Is it the right thing to do for a socialist revolution to go against a significant majority of its working population? Surely it’s not only capitalists who oppose orthodox socialism? Does the Cuban Communist Party (PCC) actually think it’s the vanguard of Cuban workers who live abroad? – They need to check their doctrines because according to even the most hardcore classical thinkers, communists don’t have borders, much less throw them up against their fellow Cubans, even if they live in exile.

It’s because of this kind of contradiction, (one of thousands), that I can’t fraternize with radical socialism. I believe in real social justice; I believe in the just socialist values of equality; and I believe in a true representative and participative democracy. I don’t believe in a working class dictatorship (which has never been achieved here); nor do I believe in the one-party socialist dictatorship (which has disguised itself as a working-class dictatorship). In short, I don’t believe “the end justifies the means.”

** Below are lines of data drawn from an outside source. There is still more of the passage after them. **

theorem witness_step : finBench.agenda = [] ∧ finBench.booted = true ∧ finBench.failed = false ∧ finBench.powered = true ∧ finBench.core.phys.halted = false ∧
    finBench.core.moving.freezes = false ∧ finBench.core.atRequest = false ∧ finBench.core.busy = true ∧
    finBench.core.f.wait = .none ∧ finBench.core.startBit finBench.core.f.pc = true ∧
    (match decode (finBench.core.parcels finBench.core.f.pc 6) with
      | .ok (i, n) => i == .fin 0#3 none && n == 2 && i.wf | _ => false) = true ∧
    (∀ c ∈ finBench.cores, c.checkDue = false) ∧
    parcelsLen (finBench.core.parcels finBench.core.f.pc 6) = some 4 ∧ finBench.core.fetch = .instr (.fin 0#3 none) := by
  decide +kernel

theorem witness_encoding : spOk (Instr.add 0#3 3#5 2#5 1#5 none).sp = true ∧
    encode (.add 0#3 3#5 2#5 1#5 none) = some [0x4101#16, 0x000C#16] := by decide +kernel

theorem witness_memory : homeBench.core.memoryWf = true ∧ Memory.wf [(0, 1#8), (5, 2#8)] = true ∧ Memory.wf [(5, 1#8), (5, 2#8)] = false ∧
    Memory.wf [(3, 0#8)] = false := by decide +kernel

/-- The clauses of `Formed` for one core, as a check. -/
def coreFormed (c : Core) : Bool :=
  c.memoryWf && decide (∀ k : Fin 16, c.tab.win[k].defined = true →
      c.tab.win[k].off + 2 * c.tab.win[k].size ≤ bufSize c.tab.win[k].buf) &&
    decide (∀ j k : Fin 16, j ≠ k → c.tab.win[j].defined = true → c.tab.win[k].defined = true →
      rangesMeet c.tab.win[j].key (2 * c.tab.win[j].size) c.tab.win[k].key (2 * c.tab.win[k].size) = false)

theorem cores_formed {l : List Core} (h : l.all coreFormed = true) : ∀ c ∈ l, c.memoryWf = true ∧ WindowsApart c := fun c hc => by
  have := List.all_eq_true.mp h c hc
  simp only [coreFormed, Bool.and_eq_true, decide_eq_true_eq] at this
  exact ⟨this.1.1, this.1.2, this.2⟩

theorem nothing_saved : finBench.dev.ctxs = [] := by decide +kernel

theorem witness_form : Formed finBench ∧ (match step finBench with | .next _ => true | _ => false) = true :=
  ⟨⟨cores_formed (by decide +kernel), fun x hx => (by rw [nothing_saved] at hx; cases hx), by decide +kernel, by decide +kernel,
    by decide +kernel, by decide +kernel⟩, by decide +kernel⟩

theorem witness_held_in_reset : HeldInReset State.reset ∧ (match step State.reset with | .next _ => true | _ => false) = true :=
  ⟨⟨by decide +kernel, by decide +kernel, by decide +kernel⟩, by decide +kernel⟩

end Sys2Proof.Tests
end

namespace Sys2Proof.Machine

/-! ### The frame of a revocable instruction

The firing's registers may change, the pc moves on, and at a safe point the region ends: `Kept` says so of the state, and `SameBytes`
follows from it. -/

theorem Kept.id {s t : State} (h : Kept s t) : t.core.id = s.core.id := by rw [h.core]

theorem Kept.mem {s t : State} (h : Kept s t) : t.core.mem = s.core.mem := by rw [h.core]

theorem Kept.trans {s t u : State} (h : Kept s t) (k : Kept t u) : Kept s u where
  core := by rw [k.core, h.core]
  slots := by
    have hk := k.slots
    rw [h.id] at hk
    exact hk.trans h.slots
  firing := by rw [k.firing, h.firing]
  others := k.others.trans h.others
  dev := by rw [k.dev, h.dev]
  agenda := k.agenda.trans h.agenda

/-- A state with the frame kept holds every byte as it was: the focused core's buffers and I-store, the other cores' and the device's
memories are the same. -/
theorem Kept.sameBytes {s t : State} (h : Kept s t) : SameBytes s t := by
  have hext : t.dev.ext = s.dev.ext := by rw [h.dev]
  have hhost : t.dev.host = s.dev.host := by rw [h.dev]
  intro p
  cases p with
  | buffer c k | code c k =>
    by_cases hc : s.core.id = c
    · simp only [State.byteAt, State.coreAt, h.id, h.others, h.mem, hc, if_true]
    · simp only [State.byteAt, State.coreAt, h.id, h.others, hc, if_false]
  | external a => simp only [State.byteAt, hext]
  | host a => simp only [State.byteAt, hhost]

theorem setS_kept (s : State) (d : BitVec 5) (v : Word) : Kept s (s.setS d v) := ⟨rfl, rfl, rfl, rfl, rfl, rfl⟩

theorem openRegion_kept (s : State) (live : Live) : Kept s (s.openRegion live) := ⟨rfl, rfl, rfl, rfl, rfl, rfl⟩

theorem endRegion_kept (s : State) : Kept s s.endRegion where
  core := by rw [endRegion_core]
  slots := by rw [endRegion_core]; simp only [List.filter_filter, Bool.and_self]
  firing := by rw [endRegion_f]
  others := endRegion_others s
  dev := by rw [endRegion_dev]
  agenda := endRegion_agenda s

theorem sendProbes_kept (ag : Agent) (l : List Held) (s : State) : Kept s (sendProbes ag l s) := by
  obtain ⟨hcore, hothers, hagenda, hdev⟩ := sendProbes_frame ag l s
  exact ⟨by rw [hcore], by rw [hcore], by rw [hcore], hothers, by rw [hdev], hagenda⟩

/-- The boundary after a revocable instruction keeps the frame, whether its region ends at once, waits for a stop, or waits for the
grants of its probes (R108, R242). -/
theorem closeRegion_boundary_kept (s : State) (live : Live) : Kept s (s.closeRegion (.boundary live)) := by
  by_cases hprobed : s.core.f.region.probed = []
  · rw [closeRegion_empty hprobed]
    split
    · exact ⟨rfl, rfl, rfl, rfl, rfl, rfl⟩
    · exact (endRegion_kept s).trans (openRegion_kept _ live)
  · unfold State.closeRegion
    simp only [hprobed, if_false]
    exact (sendProbes_kept s.agent _ s).trans ⟨rfl, rfl, rfl, rfl, rfl, rfl⟩

theorem retire_kept (s : State) (n : Nat) (sp : Sp) : Kept s (s.retire n sp) := by
  have hpc : Kept s (s.advance n) := ⟨rfl, rfl, rfl, rfl, rfl, rfl⟩
  cases sp with
  | none => exact hpc
  | some m => exact hpc.trans (closeRegion_boundary_kept (s.advance n) (liveOf m))

theorem retire_performed (s : State) (n : Nat) (sp : Sp) : Performed s (s.retire n sp) n := by
  obtain ⟨-, hctl, hpc, -⟩ := retire_frame s n sp
  have hkept := retire_kept s n sp
  exact ⟨hpc, hctl, hkept, hkept.sameBytes⟩

/-! ### A register form writes one register -/

/-- A write to a register changes that register alone, and none when it is s0 (R12). -/
theorem Regs.getS_setS (g : Regs) (d r : BitVec 5) (v : Word) :
    (g.setS d v).getS r = if r = d ∧ r ≠ 0#5 then v else g.getS r := by
  by_cases hr : r = 0#5
  · simp [Regs.getS, hr]
  by_cases hd : d = 0#5
  · simp [Regs.setS, hd, hr]
  have hi : d.toNat = r.toNat ↔ r = d := by rw [BitVec.toNat_inj, eq_comm]
  simp [Regs.getS, Regs.setS, hr, hd, Vector.getElem_set, hi]

theorem setS_wroteS (s : State) (d : BitVec 5) (v : Word) : WroteS s (s.setS d v) d v := by
  refine ⟨fun r => Regs.getS_setS s.regs d r v, ?_, ?_, ?_, ?_⟩ <;>
  · rw [State.setS_regs', Regs.setS]
    split <;> rfl

/-- A register form completes at once: it writes its value to the destination, and does nothing else. -/
theorem setS_retire_computed (s : State) (d : BitVec 5) (v : Word) (n : Nat) (sp : Sp) :
    Computed s ((s.setS d v).retire n sp) n d v := by
  obtain ⟨hregs, -⟩ := retire_frame (s.setS d v) n sp
  obtain ⟨hreads, hp, hi, hh, he⟩ := setS_wroteS s d v
  obtain ⟨hpc, hctl, hkept, -⟩ := retire_performed (s.setS d v) n sp
  have hkept' := (setS_kept s d v).trans hkept
  refine ⟨?_, hpc, hctl, hkept', hkept'.sameBytes⟩
  constructor <;> rw [hregs] <;> assumption

theorem writeGuarded_computed {s : State} {g : BitVec 3} (hg : s.regs.getP g = true) (d : BitVec 5) (sp : Sp) (v : Word) :
    ∃ t, writeGuarded g d sp v s = .next t ∧ Computed s t (spLen sp) d v :=
  ⟨_, guarded_true hg _ _, setS_retire_computed s d v (spLen sp) sp⟩

/-! ### The address part of a pointer (R94) -/

/-- The low `k` bits of one word below the rest of another. -/
theorem splice_eq_ofNat (k : Nat) (x y : Word) :
    (x &&& ~~~BitVec.ofNat 64 (2 ^ k - 1)) ||| (y &&& BitVec.ofNat 64 (2 ^ k - 1)) =
      BitVec.ofNat 64 (2 ^ k * (x.toNat / 2 ^ k) + y.toNat % 2 ^ k) := by
  have hlow : y.toNat % 2 ^ k < 2 ^ k := Nat.mod_lt _ (Nat.two_pow_pos k)
  refine BitVec.eq_of_getLsbD_eq fun i hi => ?_
  simp only [BitVec.getLsbD_or, BitVec.getLsbD_and, BitVec.getLsbD_not, BitVec.getLsbD_ofNat, Nat.testBit_two_pow_sub_one,
    Nat.testBit_two_pow_mul_add _ hlow, hi, decide_true, Bool.true_and]
  by_cases hk : i < k
  · simp [hk, Nat.testBit_mod_two_pow, BitVec.testBit_toNat]
  · simp [hk, Nat.testBit_div_two_pow, BitVec.testBit_toNat, Nat.sub_add_cancel (Nat.le_of_not_lt hk)]

/-- A word with bit `k` set. -/
theorem or_twoPow_eq_ofNat (k : Nat) (x : Word) :
    x ||| BitVec.twoPow 64 k = BitVec.ofNat 64 (2 ^ k * (2 * (x.toNat / 2 ^ (k + 1)) + 1) + x.toNat % 2 ^ k) := by
  have hlow : x.toNat % 2 ^ k < 2 ^ k := Nat.mod_lt _ (Nat.two_pow_pos k)
  refine BitVec.eq_of_getLsbD_eq fun i hi => ?_
  simp only [BitVec.getLsbD_or, BitVec.getLsbD_twoPow, BitVec.getLsbD_ofNat, Nat.testBit_two_pow_mul_add _ hlow, hi, decide_true,
    Bool.true_and]
  rcases Nat.lt_trichotomy i k with hk | rfl | hk
  · simp [hk, hk.ne', Nat.testBit_mod_two_pow, BitVec.testBit_toNat]
  · simp [hi]
  · obtain ⟨j, rfl⟩ := Nat.exists_eq_add_of_lt hk
    have hidx : k + j + 1 - k = j + 1 := by omega
    have hhalf : (2 * (x.toNat / 2 ^ (k + 1)) + 1) / 2 = x.toNat / 2 ^ (k + 1) := by omega
    have hpos : j + (k + 1) = k + j + 1 := by omega
    rw [if_neg hk.not_gt, hidx, Nat.testBit_succ, hhalf, Nat.testBit_div_two_pow, BitVec.testBit_toNat, hpos]
    simp [hk.ne]

/-- An integer wrapped to a word has, in its low bits, the integer wrapped to that many. -/
theorem toNat_ofInt_mod_two_pow {k : Nat} (hk : k ≤ 64) (o : Int) : (BitVec.ofInt 64 o).toNat % 2 ^ k = (o % 2 ^ k).toNat := by
  have hdvd : (2 ^ k : Int) ∣ 2 ^ 64 := pow_dvd_pow 2 hk
  have hpow : ((2 ^ k : Int)).toNat = 2 ^ k := by simpa using Int.toNat_natCast (2 ^ k)
  rw [BitVec.toNat_ofInt, ← Int.emod_emod_of_dvd o hdvd, Int.toNat_emod (Int.emod_nonneg o (by decide)) (by positivity), hpow]
  rfl

/-- The sum on an external address wraps in bits 56 to 0, and the other bits stay. -/
theorem ptrAdd_external {p : Word} (hp : p.getLsbD 63 = false) (n : Int) : ptrAdd p n = pointerSum p n := by
  have hsum : p + BitVec.ofInt 64 n = BitVec.ofInt 64 (p.toNat + n) := by
    rw [BitVec.ofInt_add, BitVec.ofInt_natCast, BitVec.ofNat_toNat, BitVec.setWidth_eq]
  calc ptrAdd p n
    _ = (p &&& ~~~BitVec.ofNat 64 (2 ^ 57 - 1)) ||| (BitVec.ofInt 64 (p.toNat + n) &&& BitVec.ofNat 64 (2 ^ 57 - 1)) := by
      rw [ptrAdd, bit, hp, hsum]; rfl
    _ = BitVec.ofNat 64 (2 ^ 57 * (p.toNat / 2 ^ 57) + ((p.toNat + n) % 2 ^ 57).toNat) := by
      rw [splice_eq_ofNat, toNat_ofInt_mod_two_pow (by decide)]
    _ = pointerSum p n := by
      rw [pointerSum, hp, Nat.mul_comm]; rfl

The invincible. Photo: Juan Suarez

It’s because of my civic duty that I disagreed with the official political model and wrote down my thoughts and handed it to the PCC in my province, to the Party official who sees to the population. It was my duty to do so and even though I’m not an idiot to believe that this might actually do something, I’ve fulfilled my duty. When a commission paid me a visit from the province’s PCC, made up of an ideologist, the party’s political school director and a Doctor in Philosophy, a professor at Holguin University, I quickly caught onto their strategy. They wanted to convince me to focus on doing something else and to leave public affairs well alone.

They tried to intimidate me intellectually with the Doctor’s dissertation on super abstract topics within modern philosophy. I listened to them and I told them that it was true, I didn’t have the faintest clue about what they were talking to me about and I asked them a simple question: Will that help resolve the problems Cuba’s socialism currently has, which are “to fill the democratic void; to seek out a way for working people to have power without a dictatorship; and to manage to meet the needs of our economy without the fear of going back to a capitalist dictatorship?

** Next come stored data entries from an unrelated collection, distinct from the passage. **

-- ==== Sys2Proof/Machine/Flags.lean ====
section
/-! DEFINITION. The STATUS word and what is shown in it: phase and error codes (R17, R33, R128), the
document's error kinds (R143), and the two ways a command ends (R130, R131). -/

namespace Sys2Proof.Machine

/-- The value of STATUS.PHASE for a phase (R33). -/
def Phase.code : Phase → BitVec 4
  | .idle => 0
  | .exec => 1
  | .opening => 2
  | .sig => 3
  | .ihdr => 4
  | .compress => 5
  | .idat => 6
  | .iend => 7
  | .closing => 8

/-- The value of STATUS.ERRCODE for a device error (R128). -/
def DevError.code : DevError → BitVec 4
  | .illegalCmd => 0x1
  | .illegalFilter => 0x2
  | .badDim => 0x3
  | .length => 0x4
  | .misaligned => 0x5
  | .memory => 0x6
  | .overlap => 0x7
  | .streamState => 0x8
  | .ioOpen => 0x9
  | .ioWrite => 0xA
  | .compression => 0xB

/-- STATUS.ERRCODE: 0 when there is no error (R17, R128). -/
def errCodeField : Option DevError → BitVec 4
  | none => 0
  | some e => e.code

/-- The STATUS register (R17), most significant field first; bits 31:16 and 11:10 read 0. -/
def statusWord (s : State) : Word :=
  (0 : BitVec 16) ++ s.phase.code ++ (0 : BitVec 2) ++ BitVec.ofBool s.strmOpen
    ++ BitVec.ofBool s.tblValid ++ errCodeField s.errCode ++ BitVec.ofBool s.ovr
    ++ BitVec.ofBool s.err ++ BitVec.ofBool s.done ++ BitVec.ofBool s.busy

/-- The source document's error kinds (R143). -/
inductive DocumentKind
  | ioError
  | compressionError
  | memoryError
deriving DecidableEq, Repr

/-- The document kind a Host reports for a device error; `none` for the device's own errors (R143). -/
def DevError.documentKind : DevError → Option DocumentKind
  | .illegalCmd => none
  | .illegalFilter => none
  | .badDim => some .memoryError
  | .length => none
  | .misaligned => none
  | .memory => some .memoryError
  | .overlap => none
  | .streamState => none
  | .ioOpen => some .ioError
  | .ioWrite => some .ioError
  | .compression => some .compressionError

/-- `raise E(info)`, error completion (R130): the one way a command ends in an error. PHASE, RESULT,
the latches and the table stay, and so do the effects made before. There is no vector and no saved
program counter; the next acceptance clears the record (R134, `accept`). ZLEN stays too, which the spec
leaves unspecified once ENCPNG is over (R36): DESIGN CHOICE, unsafe (notes/assumptions/27.md). -/
def raise (e : DevError) (info : Word) (s : State) : State :=
  { s with err := true, errCode := some e, errInfo := info, busy := false, done := true }

/-- `Complete()`, successful completion (R131). ZLEN stays, which the spec leaves unspecified once ENCPNG
is over (R36): DESIGN CHOICE, unsafe (notes/assumptions/27.md). -/
def complete (s : State) : State :=
  { s with busy := false, done := true, phase := .idle }

/-- Successful completion of a command that has a result (R27). -/
def completeWith (r : Word) (s : State) : State :=
  complete { s with result := r }

end Sys2Proof.Machine
end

Their answer was no. So I told them that I concentrate on what our country urgently needs, not an abstract global theory, which is what the professor seemed to be dealing with.

Once they realized that I had my ideas clear about me, they told me quite frankly without beating around the bush, “that at the moment the government isn’t interested in revisionist ideas, because they intend to “try out” orthodox ideas once again in order to be successful; that maybe in 10 years or so my ideas would be most welcome, but not now.”

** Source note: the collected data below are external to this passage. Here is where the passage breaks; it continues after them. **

-- ==== Sys2Proof/Machine/Dispatch.lean ====
section
/-! DEFINITION. One arm per command. -/

namespace Sys2Proof.Machine

def exec (i : Instr) (s : State) : Host.Outcome State Fault Refusal :=
  match i with
  | .tblinit => Sys2Proof.Machine.execTblinit s
  | .crc => Sys2Proof.Machine.execCrc s
  | .sopen => Sys2Proof.Machine.execSopen s
  | .sclose => Sys2Proof.Machine.execSclose s
  | .wsig => Sys2Proof.Machine.execWsig s
  | .wchunk => Sys2Proof.Machine.execWchunk s
  | .filt ft => Sys2Proof.Machine.execFilt ft s
  | .fcomp ft => Sys2Proof.Machine.execFcomp ft s
  | .encpng ft => Sys2Proof.Machine.execEncpng ft s
  | .rgb => Sys2Proof.Machine.execRgb s

end Sys2Proof.Machine
end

Of course I’m not going to wait 10 years so that a small group of Cuban citizens, who are just as Cuban as I am, tell me when I can defend what I believe in. If I were capable of doing that, then I would be skilled enough to stand alongside the orthodox system and live happily.

Cubans and foreigners who read and respect my criticisms of the system do so because I stick to our reality, without giving it unworthy praise. I don’t hate my ideological adversaries: whether they are capitalist or radical socialist fundamentalists. I respect them and I fight for them too, because they too have the right to have their own space in a new Cuba. I’m just another kind of socialist, who disagrees out of civic duty; and I only want to help, in my own humble way, to build a better Cuba which we all need.